* DIRECTIONS
With the records below as your source, retype each line exactly from the top down to the line that contains "have k := Cur.leaves_after", and include that line.
** RECORDS SUPPLIED follows **
/-! ## The register forms of two operands (R129, R130) -/

/-- A scalar word whose queue operand is pending stays at issue (R60). -/
theorem scalarOp_wait {s : State} {c : Cur} {g : Guard} {ops : List Opnd} {dst lat : Nat} (f : List Word → Word)
    (hc : s.cur = some c) (hg : guardAt c.regs g 0 = true) (ho : c.regs.reads ops = .wait) :
    ∃ t, scalarOp s g ops dst lat f = .next t ∧ c.Leaves s c.i t := by
  have k := Cur.leaves_after (Cur.Same.refl c)
  rw [State.cur_s hc] at k
  exact ⟨_, issueLen_stall hc c.may_all (by simp [guarded_true hg, withOps, ho]), k⟩

/-- A scalar word with a false guard does nothing but go on (R61). -/
theorem scalarOp_off {s : State} {c : Cur} {g : Guard} {ops : List Opnd} {dst lat : Nat} (f : List Word → Word)
    (h : s.Issues c) (hg : guardAt c.regs g 0 = false) :
    ∃ t, scalarOp s g ops dst lat f = .next t ∧ c.Leaves s (c.i.past c.pc 8) t :=
  guarded_off h c.may_all (guarded_false hg _)

/-! ## Barred words (R341, R364) -/

/-- In the handler context a word that is barred to it takes the undefined-instruction fault (R341). -/
theorem issueLen_barred_handler {s : State} {c : Cur} (hc : s.cur = some c) (handler : c.i.who.kind = .handler) (len : Nat)
    (pro : Bool) (f : Cur → Eff) : issueLen len pro false s f = .next (State.takeTrap c 1 0 0 c.pc c.pc) := by
  simp [issueLen, hc, handler, Cur.finish]

/-- In a prologue a word that is barred to it cancels the prologue (R364). -/
theorem issueLen_barred_prologue {s : State} {c : Cur} (hc : s.cur = some c) (prologue : c.i.who.kind = .prologue) (len : Nat)
    (hand : Bool) (f : Cur → Eff) : issueLen len false hand s f =
      .next ((s.updSeq c.die c.q fun x => { x with clk := c.clk + 1 }).prologueCancel c.die c.uid 1) := by
  simp [issueLen, hc, prologue]

theorem taskWords_barred {i : Instr} {g : Guard} {b : IBody} {r : RBody} (mem : i ∈ Claims.taskWords g b r) (s : State) :
    ∃ len pro f, exec i s = issueLen len pro false s f := by
  unfold Claims.taskWords at mem
  fin_cases mem <;> exact ⟨_, _, _, rfl⟩

theorem notPrologue_barred {i : Instr} {g : Guard} {b : IBody} {r : RBody} (mem : i ∈ Claims.notPrologue g b r) (s : State) :
    ∃ len hand f, exec i s = issueLen len false hand s f := by
  unfold Claims.notPrologue at mem
  fin_cases mem <;> exact ⟨_, _, _, rfl⟩

/-! ## An instance that is gone -/

@[simp] theorem Inst.who_endWait (i : Inst) (w : Wait) : (i.endWait w).who = i.who := by
  unfold Inst.endWait; split <;> rfl

@[simp] theorem Inst.who_plainWake (t idx : Nat) (v : Word) (heads : List Head) (i : Inst) :
    (plainWake t idx v heads i).who = i.who := by
  unfold plainWake
  repeat' split
  all_goals simp [Inst.acquire]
** End of RECORDS SUPPLIED **
* ANSWER BELOW
/-! ## The register forms of two operands (R129, R130) -/

/-- A scalar word whose queue operand is pending stays at issue (R60). -/
theorem scalarOp_wait {s : State} {c : Cur} {g : Guard} {ops : List Opnd} {dst lat : Nat} (f : List Word → Word)
    (hc : s.cur = some c) (hg : guardAt c.regs g 0 = true) (ho : c.regs.reads ops = .wait) :
    ∃ t, scalarOp s g ops dst lat f = .next t ∧ c.Leaves s c.i t := by
  have k := Cur.leaves_after (Cur.Same.refl c)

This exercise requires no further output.